Random seed set to 101


## Device

In [5]:
CNNConfig.device = configure_device()

Running on mps


## Dataset

In [6]:
# Load text and split by lines
names = load_text(CNNConfig.root_dir + CNNConfig.dataset_path).splitlines()

Loaded text data from /Users/pathfinder/Documents/GitHub/LLM101/notebooks/Lectures/../../data/names.txt (length: 228145 characters).


## Tokenizer

In [7]:
chars = [chr(i) for i in range(97, 123)]  # all alphabet characters
chars.insert(0, ".")  # Add special token
CNNConfig.vocab_size = len(chars)
str2idx = {char: idx for idx, char in enumerate(chars)}
idx2str = {idx: char for char, idx in str2idx.items()}

## Preprocessing

In [8]:
# Train-Val Split
train_names, val_names = train_test_split(names, test_size=CNNConfig.val_size, random_state=CNNConfig.seed)

In [9]:
# Dataset and DataLoader
class NamesDataset(Dataset):
    def __init__(self, _names, context_size):
        self.inputs, self.targets = [], []

        for name in _names:
            context = [0] * context_size

            for char in name + ".":
                idx = str2idx[char]
                self.inputs.append(context)
                self.targets.append(idx)
                context = context[1:] + [idx]

    def __len__(self):
        return len(self.inputs)

    def __getitem__(self, idx):
        input_ids = torch.tensor(self.inputs[idx])
        target_id = torch.tensor(self.targets[idx])
        return input_ids, target_id

train_dataset = NamesDataset(train_names, context_size=CNNConfig.context_size)
val_dataset = NamesDataset(val_names, context_size=CNNConfig.context_size)
train_loader = DataLoader(train_dataset, batch_size=CNNConfig.batch_size, shuffle=True)
val_loader = DataLoader(val_dataset, batch_size=CNNConfig.batch_size, shuffle=False)

In [10]:
# Visualize the dataset
for i in range(20):
    context, target = train_dataset[i]
    context_str = ''.join([idx2str[int(token)] for token in context])
    target_char = idx2str[int(target)]
    print(f"{context_str} --> {target_char}")

........ --> k
.......k --> e
......ke --> y
.....key --> l
....keyl --> e
...keyle --> r
..keyler --> .
........ --> t
.......t --> i
......ti --> t
.....tit --> u
....titu --> s
...titus --> .
........ --> r
.......r --> y
......ry --> l
.....ryl --> i
....ryli --> .
........ --> j
.......j --> a


## Model

### Multi-Layer Perceptron (MLP)

Let's discuss the architecture of a Multi-Layer Perceptron (MLP).

![MLP](../../assets/mlp.png)

Q1: How do the embedding tokens communicate with each other?

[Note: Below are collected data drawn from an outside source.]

-- ==== Sys2Proof/Certificates/Slice0/Obligations.lean ====
section
/-! DEFINITION. The statements for the provers, family by family in the order of the opcode table. -/

open Sys2Proof Sys2Proof.Machine Sys2Proof.Safety

/-! ### Scalar integer (R105, R323 to R447) -/

/-- R326, R327, R378, R401, R446, R393, R370, R366, R342: the two-source integer syllables complete with their results. -/
def Obligations.IntegerTwoSourceResults : Prop :=
  decode .x 0x04853020 = .ok (.sub .x 4 5 6 ⟨0, false⟩) ∧ decode .x 0x04C218E0 = .ok (.max .x 6 2 3 ⟨0, false⟩) ∧
  decode .x 0x04C21900 = .ok (.maxu .x 6 2 3 ⟨0, false⟩) ∧ decode .x 0x04C218D0 = .ok (.min .x 6 2 3 ⟨0, false⟩) ∧
  decode .x 0x04C218F0 = .ok (.minu .x 6 2 3 ⟨0, false⟩) ∧
  ∀ (s : State) (t : Thread) (cl : Cl) (d a b : Reg) (g : Guard), Issues s t g →
    let x := t.regs.getS cl a
    let y := t.regs.getS cl b
    let r := Cl.reg cl d
    Gives (.add cl d a b g) s r (x + y) 1 0 ∧
    Gives (.sub cl d a b g) s r (x - y) 1 0 ∧
    Gives (.and cl d a b g) s r (x &&& y) 1 0 ∧
    Gives (.andn cl d a b g) s r (x &&& ~~~y) 1 0 ∧
    Gives (.or cl d a b g) s r (x ||| y) 1 0 ∧
    Gives (.xor cl d a b g) s r (x ^^^ y) 1 0 ∧
    Gives (.sll cl d a b g) s r (x <<< (y.toNat % 64)) 1 0 ∧
    Gives (.srl cl d a b g) s r (x >>> (y.toNat % 64)) 1 0 ∧
    Gives (.sra cl d a b g) s r (x.sshiftRight (y.toNat % 64)) 1 0 ∧
    Gives (.mul cl d a b g) s r (x * y) 2 0 ∧
    (∃ h : Word, Gives (.mulh cl d a b g) s r h 2 0 ∧
      ∃ lo : Nat, lo < 2 ^ 64 ∧ x.toInt * y.toInt = h.toInt * 2 ^ 64 + lo) ∧
    (∃ h : Word, Gives (.mulhu cl d a b g) s r h 2 0 ∧
      ∃ lo : Nat, lo < 2 ^ 64 ∧ x.toNat * y.toNat = h.toNat * 2 ^ 64 + lo) ∧
    Gives (.min cl d a b g) s r (if x.toInt ≤ y.toInt then x else y) 1 0 ∧
    Gives (.max cl d a b g) s r (if x.toInt ≤ y.toInt then y else x) 1 0 ∧
    Gives (.minu cl d a b g) s r (if x.toNat ≤ y.toNat then x else y) 1 0 ∧
    Gives (.maxu cl d a b g) s r (if x.toNat ≤ y.toNat then y else x) 1 0

/-- R123, R342: division completes on every operand; by zero it gives all ones, with the dividend as the remainder. The most
negative value by -1 gives itself and remainder 0. -/
def Obligations.DivisionResultsAndCorners : Prop :=
  ∀ (s : State) (t : Thread) (cl : Cl) (d a b : Reg) (g : Guard), Issues s t g →
    let x := t.regs.getS cl a
    let y := t.regs.getS cl b
    let r := Cl.reg cl d
    (∃ q m : Word, Gives (.div cl d a b g) s r q 20 0 ∧ Gives (.rem cl d a b g) s r m 20 0 ∧
      (y = 0 → q = BitVec.allOnes 64 ∧ m = x) ∧
      (x = BitVec.intMin 64 → y = BitVec.allOnes 64 → q = BitVec.intMin 64 ∧ m = 0) ∧
      (y ≠ 0 → ¬(x = BitVec.intMin 64 ∧ y = BitVec.allOnes 64) →
        x.toInt = q.toInt * y.toInt + m.toInt ∧ m.toInt.natAbs < y.toInt.natAbs ∧
          (m ≠ 0 → (m.toInt < 0 ↔ x.toInt < 0)))) ∧
    (∃ q m : Word, Gives (.divu cl d a b g) s r q 20 0 ∧ Gives (.remu cl d a b g) s r m 20 0 ∧
      (y = 0 → q = BitVec.allOnes 64 ∧ m = x) ∧
      (y ≠ 0 → x.toNat = q.toNat * y.toNat + m.toNat ∧ m.toNat < y.toNat))

/-- R336, R380, R391, R447: the one-source integer syllables complete with their results, given bit by bit. -/
def Obligations.IntegerOneSourceResults : Prop :=
  ∀ (s : State) (t : Thread) (cl : Cl) (d a : Reg) (g : Guard), Issues s t g →
    let x := t.regs.getS cl a
    let r := Cl.reg cl d
    Gives (.popc cl d a g) s r (BitVec.ofNat 64 ((List.range 64).countP (fun i => x.getLsbD i))) 1 0 ∧
    (∃ n : Nat, Gives (.clz cl d a g) s r (BitVec.ofNat 64 n) 1 0 ∧ n ≤ 64 ∧
      (∀ i, i < n → x.getMsbD i = false) ∧ (n < 64 → x.getMsbD n = true)) ∧
    (∃ n : Nat, Gives (.ctz cl d a g) s r (BitVec.ofNat 64 n) 1 0 ∧ n ≤ 64 ∧
      (∀ i, i < n → x.getLsbD i = false) ∧ (n < 64 → x.getLsbD n = true)) ∧
    (∃ v : Word, Gives (.brev cl d a g) s r v 1 0 ∧ ∀ i, i < 64 → v.getLsbD i = x.getMsbD i) ∧
    Gives (.sextb cl d a g) s r ((x.setWidth 8).signExtend 64) 1 0 ∧
    Gives (.sexth cl d a g) s r ((x.setWidth 16).signExtend 64) 1 0 ∧
    Gives (.sextw cl d a g) s r ((x.setWidth 32).signExtend 64) 1 0 ∧
    Gives (.zextw cl d a g) s r (x &&& 0xFFFFFFFF) 1 0

/-- R100, R324, R339, R369, R384, R392, R393, R445: the immediate forms, compares, selects and moves complete with
their results; IMM12 = 0x800 takes the bundle's literal where the bundle has one. R393, R100: an immediate shift
completes for an amount below 64 and traps ILLEGAL with its word otherwise, which only a literal gives. -/
def Obligations.ImmediateCompareAndMoveResults : Prop :=
  (∀ (s : State) (t : Thread) (cl : Cl) (d a b : Reg) (pd pf : BitVec 3) (imm : BitVec 12) (m : BitVec 17) (h : BitVec 16)
     (g : Guard), Issues s t g →
     let x := t.regs.getS cl a
     let y := t.regs.getS cl b
     let r := Cl.reg cl d
     let v : Word := match s.cur.lit with
       | some w => if imm = 0x800 then w.signExtend 64 else imm.signExtend 64
       | none => imm.signExtend 64
     Gives (.addi cl d a imm g) s r (x + v) 1 0 ∧
     Gives (.andi cl d a imm g) s r (x &&& v) 1 0 ∧
     Gives (.ori cl d a imm g) s r (x ||| v) 1 0 ∧
     Gives (.xori cl d a imm g) s r (x ^^^ v) 1 0 ∧
     Gives (.muli cl d a imm g) s r (x * v) 2 0 ∧
     GivesPred (.cmpiEq cl pd a imm g) s pd (decide (x = v)) 1 0 ∧
     GivesPred (.cmpiLt cl pd a imm g) s pd (decide (x.toInt < v.toInt)) 1 0 ∧
     GivesPred (.cmpiLtu cl pd a imm g) s pd (decide (x.toNat < v.toNat)) 1 0 ∧
     GivesPred (.cmp .eq cl pd a b g) s pd (decide (x = y)) 1 0 ∧
     GivesPred (.cmp .ne cl pd a b g) s pd (decide (x ≠ y)) 1 0 ∧
     GivesPred (.cmp .lt cl pd a b g) s pd (decide (x.toInt < y.toInt)) 1 0 ∧
     GivesPred (.cmp .ltu cl pd a b g) s pd (decide (x.toNat < y.toNat)) 1 0 ∧
     GivesPred (.cmp .le cl pd a b g) s pd (decide (x.toInt ≤ y.toInt)) 1 0 ∧
     GivesPred (.cmp .leu cl pd a b g) s pd (decide (x.toNat ≤ y.toNat)) 1 0 ∧
     Gives (.sel cl d pf a b g) s r (if t.regs.getP pf then x else y) 1 0 ∧
     Gives (.xmov cl d a g) s (match cl with | .x => .y d | .y => .x d) x 2 0 ∧
     Gives (.movi cl d m g) s r (m.signExtend 64) 1 0 ∧
     Gives (.shori cl d h g) s r ((t.regs.getS cl d <<< 16) ||| h.setWidth 64) 1 0) ∧
  (∀ (s : State) (t : Thread) (cl : Cl) (d a : Reg) (imm : BitVec 12) (g : Guard), Issues s t g →
     let x := t.regs.getS cl a
     let r := Cl.reg cl d
     let n : Nat := match s.cur.lit with
       | some w => if imm = 0x800 then (w.signExtend 64).toNat else imm.toNat
       | none => imm.toNat
     let k := match cl with | .x => 1 | .y => 2
     let word (op : Nat) : Word :=
       BitVec.ofNat 64 (op * 2 ^ 26 + d.toNat * 2 ^ 21 + a.toNat * 2 ^ 16 + imm.toNat * 2 ^ 4 + g.g.toNat * 2 + g.n.toNat)
     (n < 64 →
       Gives (.slli cl d a imm g) s r (x <<< n) 1 0 ∧ Gives (.srli cl d a imm g) s r (x >>> n) 1 0 ∧
         Gives (.srai cl d a imm g) s r (x.sshiftRight n) 1 0) ∧
     (64 ≤ n →
       Traps (.slli cl d a imm g) s cILLEGAL k (word 0x0C) ∧ Traps (.srli cl d a imm g) s cILLEGAL k (word 0x0D) ∧
         Traps (.srai cl d a imm g) s cILLEGAL k (word 0x0E)))

/-! ### Results in flight and registers (R52, R53, R76 to R81) -/

/-- R76, R79: x0 and y0 read zero, p0 reads true and m0 all ones, whatever is written; every other register reads what was
written to it and nothing else changes. -/
def Obligations.RegisterReadAfterWrite : Prop :=
  ∀ (q : Regs) (d : Dest) (v : Vec),
    (∀ r : Reg, ((q.put d v).getX r) = if r = 0 then 0 else if d = .x r then v.setWidth 64 else q.getX r) ∧
    (∀ r : Reg, ((q.put d v).getY r) = if r = 0 then 0 else if d = .y r then v.setWidth 64 else q.getY r) ∧
    (∀ r : Reg, r.toNat < 24 → ((q.put d v).getV r) = if d = .v r then v else q.getV r) ∧
    (∀ r : BitVec 3, ((q.put d v).getP r) = if r = 0 then true else if d = .p r then v.getLsbD 0 else q.getP r) ∧
    (∀ r : BitVec 3, ((q.put d v).getM r) = if r = 0 then BitVec.allOnes 64 else if d = .m r then v.setWidth 64
      else q.getM r)

/-- R52, R53, R76: giving a result changes nothing but the issuing thread's list of results in flight, and, for a push, the
reserved port entry; no register, flag, control register, other thread or byte of memory changes. -/
def Obligations.PushedResultFrame : Prop :=
  ∀ (s : State) (t : Thread) (d : Dest) (v mask : Vec) (lat : Nat) (fl : BitVec 5),
    s.cur.slot < 8 → s.cth = some t →
    let s' := pushFlight s d v mask lat fl
    (∃ t', s'.cth = some t' ∧ t'.pipe.flights = t.pipe.flights ++ [⟨s.sched.nextId, d, v, mask, lat, fl⟩] ∧
      t'.regs = t.regs ∧ t'.ctl = t.ctl ∧ t'.tok = t.tok ∧ t'.orderQ = t.orderQ ∧ t'.task = t.task ∧ t'.life = t.life ∧
      t'.reports = t.reports) ∧
    s'.mem = s.mem ∧ s'.regions = s.regions ∧ s'.cur = s.cur ∧ s'.dies = s.dies ∧ s'.bar = s.bar ∧ s'.net = s.net ∧
    (∀ n k, (n ≠ s.cur.core ∨ k ≠ s.cur.slot) → s'.thread n k = s.thread n k) ∧
    (∀ n, (s'.core n).mx = (s.core n).mx ∧ (s'.core n).net = (s.core n).net ∧ (s'.core n).rcd = (s.core n).rcd ∧
      (s'.core n).cellar = (s.core n).cellar ∧ (s'.core n).cache = (s.core n).cache)

/-- R52, R53, R87: in each turn of a slot the results whose turns are used up land, in the order in which they issued, into
the register bits they write and the sticky flags; every other result comes one turn nearer, and nothing else of the
thread's registers or memory changes. -/
def Obligations.ResultsLandInTheirTurn : Prop :=
  ∀ (s : State) (n k : Nat) (t : Thread), k < 8 → s.thread n k = some t →
    (∀ f ∈ t.pipe.flights, ∀ r, f.dest ≠ .port r) →
    let landed := t.pipe.flights.filter (fun f => f.rem ≤ 1)
    let ths : Word := landed.foldl (fun (w : Word) f => w ||| ((f.flags.setWidth 64 : Word) <<< 8)) t.ctl.ths
    ∃ t', (landTurn s n k).thread n k = some t' ∧ (landTurn s n k).mem = s.mem ∧
      t'.pipe.flights = (t.pipe.flights.filter (fun f => 1 < f.rem)).map (fun f => { f with rem := f.rem - 1 }) ∧
      t'.regs = landed.foldl (fun q f => q.putMasked f.dest f.val f.mask) t.regs ∧
      t'.ctl = { t.ctl with ths := ths } ∧ t'.tok = t.tok ∧ t'.orderQ = t.orderQ ∧
      ∀ m j, (m ≠ n ∨ j ≠ k) → (landTurn s n k).thread m j = s.thread m j

/-- R79, R101: a scalar, memory or control syllable whose predicate guard is false completes and does nothing, and so does a
vector syllable under the guard that never holds. (A privileged form in user mode and an immediate shift by 64 or more trap
before their guard counts.) -/
def Obligations.FalseGuardSuppresses : Prop :=
  ∀ (s : State) (t : Thread) (i : Instr) (g : Guard), s.cth = some t → guardOf i = some g →
    (guardHolds t.regs g = false → posOf i ≠ some .va → posOf i ≠ some .vb → privileged t i = false →
      (∀ cl d a imm, i = .slli cl d a imm g ∨ i = .srli cl d a imm g ∨ i = .srai cl d a imm g → shiftOf s imm < 64) →
      exec i s = .next s) ∧
    (g = ⟨0, true⟩ → (posOf i = some .va ∨ posOf i = some .vb) → exec i s = .next s)

/-! ### Scalar floating point (R325, R346 to R355) -/

/-- R325, R347 to R355: the F32 syllables complete; their results are rounded by the issue-time THS.RM, fill
bits [31:0] and leave bits [63:32] zero; FCLASS, the conversions to I64 and the comparisons complete with theirs. -/
def Obligations.ScalarFloatResults : Prop :=
  ∀ (s : State) (t : Thread) (cl : Cl) (d a b : Reg) (pd : BitVec 3) (g : Guard), Issues s t g →
    let x := (t.regs.getS cl a).toNat % 2 ^ 32
    let y := (t.regs.getS cl b).toNat % 2 ^ 32
    let z := (t.regs.getS cl d).toNat % 2 ^ 32
    let r := Cl.reg cl d
    let rm := t.ctl.ths.toNat / 32 % 4
    let gives (i : Instr) (lat : Nat) (v : Nat × BitVec 5) : Prop := Gives i s r (BitVec.ofNat 64 v.1) lat v.2
    gives (.fadd cl d a b g) 2 (fAdd fmtF32 rm x y) ∧
    gives (.fsub cl d a b g) 2 (fAdd fmtF32 rm x (fNegBits fmtF32 y)) ∧
    gives (.fmul cl d a b g) 2 (fMul fmtF32 rm x y) ∧
    gives (.ffma cl d a b g) 3 (fFma fmtF32 rm false z x y) ∧
    gives (.ffms cl d a b g) 3 (fFma fmtF32 rm true z x y) ∧
    gives (.fmin cl d a b g) 2 (fMinMax fmtF32 false x y) ∧
    gives (.fmax cl d a b g) 2 (fMinMax fmtF32 true x y) ∧
    gives (.fdiv cl d a b g) 14 (fDiv fmtF32 rm x y) ∧
    gives (.fsqrt cl d a g) 14 (fSqrt fmtF32 rm x) ∧
    gives (.frsq cl d a g) 4 (fRsqrt fmtF32 rm x) ∧
    gives (.fabs cl d a g) 2 (x % 2 ^ 31, 0) ∧
    gives (.fneg cl d a g) 2 ((x + 2 ^ 31) % 2 ^ 32, 0) ∧
    gives (.fcvtFi cl d a g) 2 (intToF fmtF32 rm (t.regs.getS cl a).toInt) ∧
    gives (.fcvtFu cl d a g) 2 (intToF fmtF32 rm (t.regs.getS cl a).toNat) ∧
    gives (.fclass cl d a g) 2 (2 ^ fClass fmtF32 x, 0) ∧
    Gives (.fcvtIf cl d a g) s r (toI64 rm x).1 2 (toI64 rm x).2 ∧
    Gives (.fcvtIfz cl d a g) s r (toI64 1 x).1 2 (toI64 1 x).2 ∧
    GivesPred (.fcmp .eq cl pd a b g) s pd (fEq fmtF32 x y).1 2 (fEq fmtF32 x y).2 ∧
    GivesPred (.fcmp .lt cl pd a b g) s pd (fLt fmtF32 x y).1 2 (fLt fmtF32 x y).2 ∧
    GivesPred (.fcmp .le cl pd a b g) s pd (fLe fmtF32 x y).1 2 (fLe fmtF32 x y).2 ∧
    GivesPred (.fcmp .un cl pd a b g) s pd (fUn fmtF32 x y).1 2 (fUn fmtF32 x y).2

/-- R132 to R134, R348 to R350: FCLASS gives the one bit of its operand's class; FCVT.IF rounds by THS.RM and FCVT.IFZ toward zero,
to the integer of the exact value, with NX where it is inexact, the ends of I64 with NV outside its range, and 0 with NV for a
NaN; FCMP compares by value, with the infinities beyond every number, and raises NV as its condition says. Values are counted in
units of 2^-149, an infinity as 2^300 of them. -/
def Obligations.FloatClassCompareAndConvert : Prop :=
  ∀ (s : State) (t : Thread) (cl : Cl) (d a b : Reg) (pd : BitVec 3) (g : Guard), Issues s t g →
    let x := (t.regs.getS cl a).toNat % 2 ^ 32
    let y := (t.regs.getS cl b).toNat % 2 ^ 32
    let r := Cl.reg cl d
    let expo (z : Nat) : Nat := z / 2 ^ 23 % 256
    let frac (z : Nat) : Nat := z % 2 ^ 23
    let minus (z : Nat) : Bool := z.testBit 31
    let nan (z : Nat) : Bool := expo z = 255 && frac z ≠ 0
    let snan (z : Nat) : Bool := nan z && frac z < 2 ^ 22
    let size (z : Nat) : Int := if expo z = 255 then 2 ^ 300 else if expo z = 0 then frac z else (2 ^ 23 + frac z) * 2 ^ (expo z - 1)
    let value (z : Nat) : Int := if minus z then -(size z) else size z
    let cls : Nat :=
      if nan x then (if snan x then 8 else 9)
      else if expo x = 255 then (if minus x then 0 else 7)
      else if expo x ≠ 0 then (if minus x then 1 else 6)
      else if frac x ≠ 0 then (if minus x then 2 else 5)
      else (if minus x then 3 else 4)
    let whole (rm : Nat) : Int × Bool :=
      let q := value x / 2 ^ 149
      let part := value x % 2 ^ 149
      let up : Bool := match rm with
        | 0 => 2 ^ 148 < part || (part = 2 ^ 148 && q % 2 = 1)
        | 1 => value x < 0 && part ≠ 0
        | 2 => false
        | _ => part ≠ 0
      (if up then q + 1 else q, part ≠ 0)
    let conv (rm : Nat) : Int × BitVec 5 :=
      if nan x then (0, fNV)
      else if (whole rm).1 < -(2 ^ 63) then (-(2 ^ 63), fNV)
      else if 2 ^ 63 - 1 < (whole rm).1 then (2 ^ 63 - 1, fNV)
      else ((whole rm).1, if (whole rm).2 then fNX else 0)
    let rm := t.ctl.ths.toNat / 32 % 4
    let real : Bool := !nan x && !nan y
    let signalling : BitVec 5 := if snan x || snan y then fNV else 0
    let anyNan : BitVec 5 := if nan x || nan y then fNV else 0
    Gives (.fclass cl d a g) s r (BitVec.ofNat 64 (2 ^ cls)) 2 0 ∧
    Gives (.fcvtIf cl d a g) s r (BitVec.ofInt 64 (conv rm).1) 2 (conv rm).2 ∧
    Gives (.fcvtIfz cl d a g) s r (BitVec.ofInt 64 (conv 1).1) 2 (conv 1).2 ∧
    GivesPred (.fcmp .eq cl pd a b g) s pd (real && value x = value y) 2 signalling ∧
    GivesPred (.fcmp .lt cl pd a b g) s pd (real && value x < value y) 2 anyNan ∧
    GivesPred (.fcmp .le cl pd a b g) s pd (real && value x ≤ value y) 2 anyNan ∧
    GivesPred (.fcmp .un cl pd a b g) s pd (!real) 2 signalling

What operation is performed to do so?

Q2: Imagine having a context size of 3 when using ChatGPT... Let's increase the context size to 128, 1024, etc. What would be the challenges in this MLP architecture?



In [11]:
# Model
################################################################################
# TODO:                                                                        #
# Implement the MLP model.                                                     #
################################################################################
# *****START OF YOUR CODE (DO NOT DELETE/MODIFY THIS LINE)*****
class MLP(nn.Module):
    def __init__(self, vocab_size, context_size, d_embed, d_hidden):
        super().__init__()
        self.embedding = nn.Embedding(vocab_size, d_embed)
        self.linear1 = nn.Linear(context_size * d_embed, d_hidden, bias=True)
        self.linear2 = nn.Linear(d_hidden, vocab_size, bias=True)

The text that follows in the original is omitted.